While this change does not solve (2) directly, it reduces the drop overhead moving it away from the hot path while solving (1). InterpreterFunctionCaches structure is added. For non-generic functions, the cache stores FrameTypeCache for each unique function. The key is just a pointer to this function’s definition and is guaranteed to be unique per interpreter session by the loader.

/// Stable pointer identity for a [Function] within a single interpreter invocation.
#[derive(Copy, Clone, Eq, PartialEq, Debug)]
pub(crate) struct FunctionPtr(*const Function);

impl FunctionPtr {
    pub(crate) fn from_loaded_function(function: &LoadedFunction) -> Self {
        FunctionPtr(Arc::as_ptr(&function.function))
    }
}

This way, when a non-generic function is called, its frame cache is re-used across multiple calls during the interpreter session, reducing drop pressure, the number of type instantiations, and re-using other cached data.

For generic functions, InterpreterFunctionCaches store FrameTypeCache per function instantiation. Function instantiation is uniquely defined by FunctionPtr and TypeVecId, which is an interned representation of a type argument vector.

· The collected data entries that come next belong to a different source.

-- ==== Sys2Proof/Tests/Slice0.lean ====
section
/-! SUPPORT. The model's own tests: the smoke test of the well-formedness check, every role's key written out from
30_encoding.md, single roles and steps on small states with results worked out from the rules and vectors of spec/,
and for every statement with hypotheses concrete values that meet them. -/

namespace Sys2Proof.Tests

open Sys2Proof.Machine Sys2Proof.Safety

/-! ### Ill-formed roles are refused (30_encoding.md R58) -/

theorem test_wf_id : (Instr.id 0).wf = false ∧ (Instr.id 12).wf = false := by decide
theorem test_wf_dlcC11 : (Instr.dlcC11 14).wf = false ∧ (Instr.dlcC11 19).wf = false := by decide
theorem test_wf_dlcF11 : (Instr.dlcF11 17).wf = false ∧ (Instr.dlcF11 22).wf = false := by decide
theorem test_wf_idx : (Instr.idx 13).wf = false ∧ (Instr.idx 32).wf = false := by decide
theorem test_wf_dlcC29 : (Instr.dlcC29 34).wf = false ∧ (Instr.dlcC29 39).wf = false := by decide
theorem test_wf_dlcF29 : (Instr.dlcF29 36).wf = false ∧ (Instr.dlcF29 41).wf = false := by decide
theorem test_wf_data : (Instr.data 8).wf = false := by decide
theorem test_wf_crcC : (Instr.crcC 15).wf = false := by decide
theorem test_wf_stc : (Instr.stc 3).wf = false := by decide
theorem test_wf_crcFd : (Instr.crcFd 3).wf = false ∧ (Instr.crcFd 25).wf = false := by decide
theorem test_wf_eof : (Instr.eof 2).wf = false ∧ (Instr.eof 10).wf = false := by decide

/-! ### Keys written out bit by bit from 30_encoding.md R57 and R58: phase, S, F, IDE, FDF, 000, index -/

theorem test_key_dstuff : decode 0b001_1_0_1_1_000_101000 = .ok .dstuff := by decide
theorem test_key_fsb : decode 0b011_0_1_0_1_000_000100 = .ok .fsb := by decide
theorem test_key_sof : decode 0b001_0_0_0_0_000_000000 = .ok .sof := by decide
theorem test_key_id : decode 0b001_0_0_0_0_000_001011 = .ok (.id 11) := by decide
theorem test_key_b12 : decode 0b001_0_0_0_0_000_001100 = .ok .b12 := by decide
theorem test_key_ide : decode 0b001_0_0_0_0_000_001101 = .ok .ide := by decide
theorem test_key_fdfB : decode 0b001_0_0_0_0_000_001110 = .ok .fdfB := by decide
theorem test_key_dlcC11 : decode 0b001_0_0_0_0_000_001111 = .ok (.dlcC11 15) := by decide
theorem test_key_resF11 : decode 0b001_0_0_0_1_000_001111 = .ok .resF11 := by decide
theorem test_key_brsF11 : decode 0b001_0_0_0_1_000_010000 = .ok .brsF11 := by decide
theorem test_key_esiF11 : decode 0b001_0_0_0_1_000_010001 = .ok .esiF11 := by decide
theorem test_key_dlcF11 : decode 0b001_0_0_0_1_000_010101 = .ok (.dlcF11 21) := by decide
theorem test_key_idx : decode 0b001_0_0_1_0_000_001110 = .ok (.idx 14) := by decide
theorem test_key_b32 : decode 0b001_0_0_1_0_000_100000 = .ok .b32 := by decide
theorem test_key_fdfE : decode 0b001_0_0_1_0_000_100001 = .ok .fdfE := by decide
theorem test_key_resE : decode 0b001_0_0_1_1_000_100010 = .ok .resE := by decide
theorem test_key_dlcC29 : decode 0b001_0_0_1_0_000_100110 = .ok (.dlcC29 38) := by decide
theorem test_key_brsF29 : decode 0b001_0_0_1_1_000_100011 = .ok .brsF29 := by decide
theorem test_key_esiF29 : decode 0b001_0_0_1_1_000_100100 = .ok .esiF29 := by decide
theorem test_key_dlcF29 : decode 0b001_0_0_1_1_000_100101 = .ok (.dlcF29 37) := by decide
theorem test_key_data : decode 0b010_0_0_1_1_000_000111 = .ok (.data 7) := by decide
theorem test_key_crcC : decode 0b011_0_0_1_0_000_001110 = .ok (.crcC 14) := by decide
theorem test_key_stc : decode 0b011_0_0_0_1_000_000010 = .ok (.stc 2) := by decide
theorem test_key_par : decode 0b011_0_0_0_1_000_000011 = .ok .par := by decide
theorem test_key_crcFd : decode 0b011_0_0_1_1_000_011000 = .ok (.crcFd 24) := by decide
theorem test_key_dl1 : decode 0b100_0_0_0_1_000_000000 = .ok .dl1 := by decide
theorem test_key_ack : decode 0b100_0_0_1_0_000_000001 = .ok .ack := by decide
theorem test_key_dl2 : decode 0b100_0_0_0_0_000_000010 = .ok .dl2 := by decide
theorem test_key_eof : decode 0b100_0_0_1_1_000_001001 = .ok (.eof 9) := by decide
theorem test_key_none : decode 0b101_0_0_0_0_000_000000 = .error .noRow := by decide

/-- The next step of the state `withFetchWord` gives runs the word's role. -/
theorem test_fetch : decodeTableWord 16 0xA000 = none ∧ decodeTableWord 16 0x6203 = some .par ∧
    (match step (State.reset.withFetchWord 16 0x6203) with
      | .next t => t.ctx.map (fun f => f.pos.j)
      | .fault _ => none
      | .refused _ => none) = some 4 := by decide

/-! ### Small states -/

/-- A frame whose first bit has begun at sample 0 under the initial parameters: its sample point is sample 7 and its
end sample 10. -/
def begun : Frame := beginBit .initial (frameReset 0)

/-- A state with a capture of 12 samples of level `b` and the given frame in progress. -/
def stateAt (f : Frame) (b : Bool) : State where
  params := { Params.initial with sampleCount := 12 }
  raw := if b then [] else Memory.ofSamples (List.replicate 12 false)
  run := { RunState.initial with mode := .frame }
  ctx := some f
  out := []

/-- The frame after a role, when it goes on. -/
def frameAfter : Host.Outcome State Fault Refusal → Option Frame
  | .next t => t.ctx
  | .fault _ => none
  | .refused _ => none

/-- The packets after a role. -/
def packetsAfter : Host.Outcome State Fault Refusal → List Packet
  | .next t => t.out
  | .fault _ => []
  | .refused _ => []

/-- A header frame at position `h`. -/
def header (h : Nat) (ide fdf : Bool) : Frame :=
  { begun with
    pos := { begun.pos with h := h }
    flags := { begun.flags with ide := ide, fdf := fdf } }

/-- The record of position 12, read dominant, as `a12` names it. -/
def withA12 (f : Frame) : Frame :=
  { f with
    prov := { f.prov with a12 := some 0, a32 := some 0 }
    notes := { f.notes with row1 := [⟨0, 10, .rtr, none, 0, false⟩] } }

/-- A frame in the CRC phase. -/
def crcPhase (w : CrcWidth) (fdf : Bool) (j k : Nat) : Frame :=
  { begun with
    phase := .crc
    pos := { begun.pos with h := headerLength false fdf - 1, j := j, k := k }
    flags := { begun.flags with fdf := fdf }
    acc := { begun.acc with crcW := some w }
    stuff := { begun.stuff with dynEn := !fdf } }

/-- A frame in the trailer. -/
def trailer (t : Nat) : Frame :=
  { begun with
    phase := .trailer
    pos := { begun.pos with h := 18, t := t }
    acc := { begun.acc with crcW := some .w15 }
    stuff := { begun.stuff with dynEn := false } }

/-! ### Roles (results from the rules named) -/

theorem test_sof : (frameAfter (exec .sof (stateAt begun false))).map (fun g => (g.pos.h, g.bitStart, g.hist)) =
    some (1, 10, [(false, .field)]) := by decide

theorem test_id : (frameAfter (exec (.id 1) (stateAt (header 1 false false) true))).map
    (fun g => (g.acc.idAcc, g.notes.row2)) = some (1, [⟨0, 10, .id, none, 1, false⟩]) := by decide

theorem test_b12 : (frameAfter (exec .b12 (stateAt (header 12 false false) true))).map
    (fun g => (g.prov.b12, g.prov.a12, g.flags.rtr)) = some (true, some 0, true) := by decide

/-- R90: position 12 read dominant is an SRR that violates its level. -/
theorem test_ide : (frameAfter (exec .ide (stateAt (withA12 (header 13 false false)) true))).map
    (fun g => (g.flags.ide, g.err, (g.notes.row1.map (fun a => (a.name, a.error))))) =
    some (true, 0x04, [(.srr, true), (.ide, false)]) := by decide

theorem test_fdfB : (frameAfter (exec .fdfB (stateAt (withA12 (header 14 false false)) true))).map
    (fun g => (g.flags.fdf, g.notes.row1.map (fun a => a.name))) = some (true, [.rrs, .fdf]) := by decide

/-- R97, R54: DLC 8 of a Classic frame is 8 bytes. -/
theorem test_dlcC11 : (frameAfter (exec (.dlcC11 18) (stateAt
    { header 18 false false with acc := { begun.acc with dlcAcc := 4 } } false))).map
    (fun g => (g.acc.dlcAcc, g.acc.nbytes, g.phase)) = some (8, 8, .data) := by decide

theorem test_resF11 : (frameAfter (exec .resF11 (stateAt (header 15 false true) false))).map
    (fun g => (g.notes.row1.map (fun a => a.name), g.pos.h)) = some ([.res], 16) := by decide

/-- R71, R93: the bit ends at `7 + 10 · 3/10` at the FD rate. -/
theorem test_brsF11 : (frameAfter (exec .brsF11 (stateAt (header 16 false true) true))).map
    (fun g => (g.flags.brs, g.timing.rate, g.bitStart)) = some (true, .fd, 10) := by decide

theorem test_esiF11 : (frameAfter (exec .esiF11 (stateAt (header 17 false true) true))).map
    (fun g => g.flags.esi) = some true := by decide

/-- R97, R54: DLC 15 of an FD frame is 64 bytes. -/
theorem test_dlcF11 : (frameAfter (exec (.dlcF11 21) (stateAt
    { header 21 false true with acc := { begun.acc with dlcAcc := 7 } } true))).map
    (fun g => (g.acc.nbytes, g.phase)) = some (64, .data) := by decide

theorem test_idx : (frameAfter (exec (.idx 14) (stateAt
    { header 14 true false with acc := { begun.acc with idAcc := 1 } } true))).map
    (fun g => (g.acc.idAcc, g.notes.row1.map (fun a => a.name))) = some (3, [.id 17]) := by decide

theorem test_b32 : (frameAfter (exec .b32 (stateAt (header 32 true false) true))).map
    (fun g => (g.prov.b32, g.prov.a32, g.flags.rtr)) = some (true, some 0, true) := by decide

theorem test_fdfE : (frameAfter (exec .fdfE (stateAt (withA12 (header 33 true false)) false))).map
    (fun g => (g.flags.fdf, g.flags.fdfKnown, g.notes.row1.map (fun a => a.name))) =
    some (false, true, [.rtr, .r1]) := by decide

theorem test_resE : (frameAfter (exec .resE (stateAt (header 34 true false) false))).map
    (fun g => g.notes.row1.map (fun a => a.name)) = some [.r0] := by decide

/-- R97, R99: DLC 0 skips the data; dynamic stuffing goes on in a Classic frame. -/
theorem test_dlcC29 : (frameAfter (exec (.dlcC29 38) (stateAt (header 38 true false) false))).map
    (fun g => (g.phase, g.acc.crcW, g.stuff.dynEn)) = some (.crc, some .w15, true) := by decide

theorem test_brsF29 : (frameAfter (exec .brsF29 (stateAt (header 35 true true) false))).map
    (fun g => (g.flags.brs, g.timing.rate)) = some (false, .std) := by decide

theorem test_esiF29 : (frameAfter (exec .esiF29 (stateAt (header 36 true true) false))).map
    (fun g => (g.flags.esi, g.pos.h)) = some (false, 37) := by decide

/-- R97, R99: DLC 0 of an FD frame skips the data and ends dynamic stuffing. -/
theorem test_dlcF29 : (frameAfter (exec (.dlcF29 40) (stateAt (header 40 true true) false))).map
    (fun g => (g.phase, g.acc.crcW, g.stuff.dynEn)) = some (.crc, some .w17, false) := by decide

/-- R98: the eighth bit appends the byte, and the last byte enters the CRC phase. -/
theorem test_data : (frameAfter (exec (.data 7) (stateAt
    { begun with
      phase := .data
      pos := { begun.pos with dbit := 7 }
      acc := { begun.acc with byteAcc := 0x2A, nbytes := 1 } } true))).map
    (fun g => (g.acc.data, g.acc.byteAcc, g.phase)) = some ([0x55], 0, .crc) := by decide

/-- R104: over no input the computed CRC is the initial value 0. -/
theorem test_crcC_match : (frameAfter (exec (.crcC 14) (stateAt (crcPhase .w15 false 14 0) false))).map
    (fun g => (g.phase, g.err, g.acc.crcRecvOut, g.acc.crcCalcOut)) = some (.trailer, 0, some 0, some 0) := by decide

theorem test_crcC_mismatch : (frameAfter (exec (.crcC 14) (stateAt (crcPhase .w15 false 14 0) true))).map
    (fun g => (g.err, g.acc.crcRecvOut, g.acc.crcCalcOut)) = some (0x02, some 1, some 0) := by decide

theorem test_stc : (frameAfter (exec (.stc 0) (stateAt (crcPhase .w17 true 0 1) true))).map
    (fun g => (g.acc.stc, g.hist, g.pos.j, g.pos.k)) = some (1, [(true, .payload)], 1, 2) := by decide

/// Compactly represents a vector of types.
#[repr(transparent)]
#[derive(Copy, Clone, Eq, PartialEq, Hash, Debug)]
pub struct TypeVecId(u32);

TypeVecId is calculated either at runtime for truly generic functions or at load-time, e.g., for known generic function calls like foo<u8, u32>. The unique integer identifier is assigned for each vector based on the global concurrent map from vectors of types to their IDs.

In FrameTypeCache, we additionally record a mapping of FunctionInstantiationIndex to a LoadedFunction/FrameTypeCache pair. This way we enforce that FrameTypeCache is constructed only once per unique type instantiation: either queried through instantiation index or via type-argument interning and interpreter function caches.

With these changes, users may see a reduction in gas. This is because FrameTypeCache is created exactly once per function instantiation, and so the callees for that function are persisted per interpreter session.

Resource Layout Cache

MoveTypeLayout is a structure that is used by Move VM to serialize or deserialize VM values. The layout is constructed based on resource’s type. This is a computationally expensive procedure as 1) layout is a fully-resolved fully-instantiated type and 2) during resolution, modules may be loaded. For example, while the type of a resource at runtime is a single node, e.g., Type::Struct { idx: 123 /* struct name encoding */}, its layout may contain hundreds of nodes as it includes field layouts, etc.

An additional challenge is that for enums, layout stores layouts of all existing variants. This makes layouts even bigger, and makes caching across multiple threads dangerous: new variant may be published and that needs to invalidate the cached layout entry.

In order to improve Move VM’s performance, a concurrent long-living cache for resource layouts is added. This cache is also safe for enum upgrades.

The cache stores only resource layouts - i.e., roots of the layout tree structure. This design makes it simple to avoid sub-layout caching with all its complexity: no need to figure out the depth/size of the layout or find which modules to use for gas charging (see below), etc. At the same time, it solves the most common problem - there is only a particular set of resources that is accessed, and caching the root is enough because sub-layouts are rarely used on their own.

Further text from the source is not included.